■ What is needed
Throughout the records below, find each line holding "preempt" and copy it.

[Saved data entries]
=======
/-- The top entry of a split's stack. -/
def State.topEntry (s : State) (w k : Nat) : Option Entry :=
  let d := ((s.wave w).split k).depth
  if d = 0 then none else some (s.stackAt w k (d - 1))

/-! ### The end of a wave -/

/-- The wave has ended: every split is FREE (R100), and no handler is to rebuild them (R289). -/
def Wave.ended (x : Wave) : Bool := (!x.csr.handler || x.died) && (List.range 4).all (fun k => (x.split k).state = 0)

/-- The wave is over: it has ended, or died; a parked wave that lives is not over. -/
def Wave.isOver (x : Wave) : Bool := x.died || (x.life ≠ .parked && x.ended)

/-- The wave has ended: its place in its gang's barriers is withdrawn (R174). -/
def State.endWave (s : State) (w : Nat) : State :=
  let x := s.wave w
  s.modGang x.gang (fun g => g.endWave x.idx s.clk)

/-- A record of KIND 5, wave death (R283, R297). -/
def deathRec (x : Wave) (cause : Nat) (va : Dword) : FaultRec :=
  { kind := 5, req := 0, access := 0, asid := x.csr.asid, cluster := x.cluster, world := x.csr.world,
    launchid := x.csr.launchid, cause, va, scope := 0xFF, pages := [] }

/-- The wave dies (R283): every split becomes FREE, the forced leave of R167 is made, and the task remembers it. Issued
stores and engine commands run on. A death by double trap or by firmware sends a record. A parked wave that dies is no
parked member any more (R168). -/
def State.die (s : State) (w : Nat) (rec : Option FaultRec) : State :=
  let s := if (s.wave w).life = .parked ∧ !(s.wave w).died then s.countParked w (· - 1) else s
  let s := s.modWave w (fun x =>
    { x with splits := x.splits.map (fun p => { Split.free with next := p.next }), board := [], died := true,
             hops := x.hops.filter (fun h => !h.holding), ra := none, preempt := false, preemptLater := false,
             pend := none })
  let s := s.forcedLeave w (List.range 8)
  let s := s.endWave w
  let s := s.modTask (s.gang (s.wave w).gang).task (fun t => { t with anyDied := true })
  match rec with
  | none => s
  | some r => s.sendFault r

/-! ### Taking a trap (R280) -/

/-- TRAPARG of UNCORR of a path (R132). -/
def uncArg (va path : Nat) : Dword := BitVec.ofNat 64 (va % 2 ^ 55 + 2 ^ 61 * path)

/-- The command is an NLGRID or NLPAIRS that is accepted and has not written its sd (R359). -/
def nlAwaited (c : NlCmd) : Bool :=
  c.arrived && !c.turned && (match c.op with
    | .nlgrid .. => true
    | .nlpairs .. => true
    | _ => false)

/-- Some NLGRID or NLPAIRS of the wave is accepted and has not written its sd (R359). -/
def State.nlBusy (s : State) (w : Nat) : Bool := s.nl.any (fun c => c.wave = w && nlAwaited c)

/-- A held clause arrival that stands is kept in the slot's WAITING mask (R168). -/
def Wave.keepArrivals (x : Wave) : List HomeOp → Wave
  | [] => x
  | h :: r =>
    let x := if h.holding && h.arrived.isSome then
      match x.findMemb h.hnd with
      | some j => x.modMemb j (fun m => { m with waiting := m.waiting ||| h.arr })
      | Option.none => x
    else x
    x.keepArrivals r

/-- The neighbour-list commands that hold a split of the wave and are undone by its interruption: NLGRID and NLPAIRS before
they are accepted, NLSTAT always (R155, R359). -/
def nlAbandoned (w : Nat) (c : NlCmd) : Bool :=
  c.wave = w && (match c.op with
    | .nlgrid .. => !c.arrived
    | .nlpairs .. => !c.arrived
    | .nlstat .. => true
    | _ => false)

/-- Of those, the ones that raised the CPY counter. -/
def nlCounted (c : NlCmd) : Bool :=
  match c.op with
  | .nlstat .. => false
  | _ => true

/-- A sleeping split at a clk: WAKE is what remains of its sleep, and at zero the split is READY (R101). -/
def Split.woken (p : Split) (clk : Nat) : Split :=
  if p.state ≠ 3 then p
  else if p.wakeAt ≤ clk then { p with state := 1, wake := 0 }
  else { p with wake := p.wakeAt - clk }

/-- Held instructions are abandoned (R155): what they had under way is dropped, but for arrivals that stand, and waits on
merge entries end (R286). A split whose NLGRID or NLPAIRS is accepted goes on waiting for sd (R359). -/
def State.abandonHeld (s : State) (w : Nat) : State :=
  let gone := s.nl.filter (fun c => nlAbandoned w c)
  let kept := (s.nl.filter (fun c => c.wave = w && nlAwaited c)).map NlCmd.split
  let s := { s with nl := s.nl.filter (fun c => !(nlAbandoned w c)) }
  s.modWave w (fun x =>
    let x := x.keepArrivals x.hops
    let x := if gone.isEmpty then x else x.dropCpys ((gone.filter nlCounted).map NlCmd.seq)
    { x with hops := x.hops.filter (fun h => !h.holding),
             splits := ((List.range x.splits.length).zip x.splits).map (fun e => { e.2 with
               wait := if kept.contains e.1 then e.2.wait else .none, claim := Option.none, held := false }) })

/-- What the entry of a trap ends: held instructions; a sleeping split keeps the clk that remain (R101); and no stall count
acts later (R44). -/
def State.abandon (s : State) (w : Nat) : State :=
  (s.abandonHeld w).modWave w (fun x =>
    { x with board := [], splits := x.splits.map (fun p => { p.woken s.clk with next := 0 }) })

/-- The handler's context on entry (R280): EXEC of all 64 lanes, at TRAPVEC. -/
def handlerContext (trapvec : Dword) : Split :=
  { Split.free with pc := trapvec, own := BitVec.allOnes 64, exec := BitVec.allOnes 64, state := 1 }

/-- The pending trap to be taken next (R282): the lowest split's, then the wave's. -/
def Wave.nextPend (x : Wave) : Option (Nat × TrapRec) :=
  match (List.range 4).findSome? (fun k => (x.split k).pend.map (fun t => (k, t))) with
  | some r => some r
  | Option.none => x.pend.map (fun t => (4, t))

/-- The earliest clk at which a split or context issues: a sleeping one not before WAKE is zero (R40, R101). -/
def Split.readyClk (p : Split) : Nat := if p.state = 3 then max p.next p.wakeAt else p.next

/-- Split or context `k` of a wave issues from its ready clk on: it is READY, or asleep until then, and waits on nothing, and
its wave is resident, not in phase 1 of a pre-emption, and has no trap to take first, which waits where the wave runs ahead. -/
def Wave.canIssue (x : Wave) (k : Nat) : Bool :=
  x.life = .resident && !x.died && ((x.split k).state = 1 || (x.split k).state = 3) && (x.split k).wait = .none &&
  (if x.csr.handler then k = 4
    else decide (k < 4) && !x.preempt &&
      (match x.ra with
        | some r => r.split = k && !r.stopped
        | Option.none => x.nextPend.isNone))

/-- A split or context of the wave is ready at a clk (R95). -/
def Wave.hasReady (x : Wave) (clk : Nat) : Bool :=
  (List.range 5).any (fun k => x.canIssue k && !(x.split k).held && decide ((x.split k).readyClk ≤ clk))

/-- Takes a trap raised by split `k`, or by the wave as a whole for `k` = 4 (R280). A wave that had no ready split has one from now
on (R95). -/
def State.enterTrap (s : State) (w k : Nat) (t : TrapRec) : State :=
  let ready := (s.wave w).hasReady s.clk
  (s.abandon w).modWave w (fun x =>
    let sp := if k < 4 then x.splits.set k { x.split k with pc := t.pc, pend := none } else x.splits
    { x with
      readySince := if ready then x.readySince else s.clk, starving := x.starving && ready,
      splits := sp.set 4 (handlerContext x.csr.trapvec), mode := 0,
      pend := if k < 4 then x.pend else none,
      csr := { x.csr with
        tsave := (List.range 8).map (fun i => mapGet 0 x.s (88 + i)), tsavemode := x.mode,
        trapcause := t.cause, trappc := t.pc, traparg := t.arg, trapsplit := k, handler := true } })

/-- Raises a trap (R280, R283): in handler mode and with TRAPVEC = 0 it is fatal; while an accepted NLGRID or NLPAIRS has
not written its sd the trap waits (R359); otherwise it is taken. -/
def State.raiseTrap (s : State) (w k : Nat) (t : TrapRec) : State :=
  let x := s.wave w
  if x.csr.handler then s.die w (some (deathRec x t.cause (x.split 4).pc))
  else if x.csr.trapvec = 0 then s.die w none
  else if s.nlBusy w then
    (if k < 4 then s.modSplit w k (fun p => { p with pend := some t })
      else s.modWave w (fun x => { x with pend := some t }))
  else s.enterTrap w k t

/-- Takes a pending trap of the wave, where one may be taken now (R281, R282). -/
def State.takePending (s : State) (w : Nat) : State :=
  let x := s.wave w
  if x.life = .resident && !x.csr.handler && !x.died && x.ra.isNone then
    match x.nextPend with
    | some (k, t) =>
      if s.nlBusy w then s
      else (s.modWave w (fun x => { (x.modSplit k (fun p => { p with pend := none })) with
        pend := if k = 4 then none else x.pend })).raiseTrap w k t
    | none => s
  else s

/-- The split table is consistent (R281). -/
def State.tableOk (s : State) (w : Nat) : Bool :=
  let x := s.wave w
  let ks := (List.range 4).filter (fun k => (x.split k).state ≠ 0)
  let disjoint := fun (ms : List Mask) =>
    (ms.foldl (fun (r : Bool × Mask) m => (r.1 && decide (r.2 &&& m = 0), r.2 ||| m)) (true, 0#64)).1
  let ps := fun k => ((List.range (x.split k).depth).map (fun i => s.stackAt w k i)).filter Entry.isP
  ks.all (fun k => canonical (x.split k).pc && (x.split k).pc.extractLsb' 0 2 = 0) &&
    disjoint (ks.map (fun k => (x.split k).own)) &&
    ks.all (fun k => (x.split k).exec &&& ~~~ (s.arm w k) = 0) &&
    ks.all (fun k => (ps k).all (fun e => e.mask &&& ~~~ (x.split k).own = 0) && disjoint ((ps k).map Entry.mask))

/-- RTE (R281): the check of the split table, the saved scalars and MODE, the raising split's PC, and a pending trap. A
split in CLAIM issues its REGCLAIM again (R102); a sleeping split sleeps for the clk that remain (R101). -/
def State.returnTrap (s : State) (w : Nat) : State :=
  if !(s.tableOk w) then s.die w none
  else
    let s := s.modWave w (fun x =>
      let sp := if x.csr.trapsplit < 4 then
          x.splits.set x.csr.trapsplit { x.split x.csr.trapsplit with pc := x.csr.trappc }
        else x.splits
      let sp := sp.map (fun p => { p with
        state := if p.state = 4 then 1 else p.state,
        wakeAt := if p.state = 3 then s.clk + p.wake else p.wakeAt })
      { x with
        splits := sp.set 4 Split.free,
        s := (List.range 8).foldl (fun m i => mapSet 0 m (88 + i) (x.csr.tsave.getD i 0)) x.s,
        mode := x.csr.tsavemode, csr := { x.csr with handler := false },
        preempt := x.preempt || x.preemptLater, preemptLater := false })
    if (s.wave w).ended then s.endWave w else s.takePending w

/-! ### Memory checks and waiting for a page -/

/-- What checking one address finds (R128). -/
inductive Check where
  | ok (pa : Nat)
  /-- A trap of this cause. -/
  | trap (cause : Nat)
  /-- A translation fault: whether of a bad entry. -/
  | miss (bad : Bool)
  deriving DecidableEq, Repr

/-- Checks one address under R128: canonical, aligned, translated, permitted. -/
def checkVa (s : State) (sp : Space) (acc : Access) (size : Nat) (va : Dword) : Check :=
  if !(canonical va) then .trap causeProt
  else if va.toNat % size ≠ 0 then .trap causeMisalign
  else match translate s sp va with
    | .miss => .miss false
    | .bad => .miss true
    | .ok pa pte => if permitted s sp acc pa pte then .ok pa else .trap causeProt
=======
■ Problem solution
             hops := x.hops.filter (fun h => !h.holding), ra := none, preempt := false, preemptLater := false,
    else decide (k < 4) && !x.preempt &&
        preempt := x.preempt || x.preemptLater, preemptLater := false })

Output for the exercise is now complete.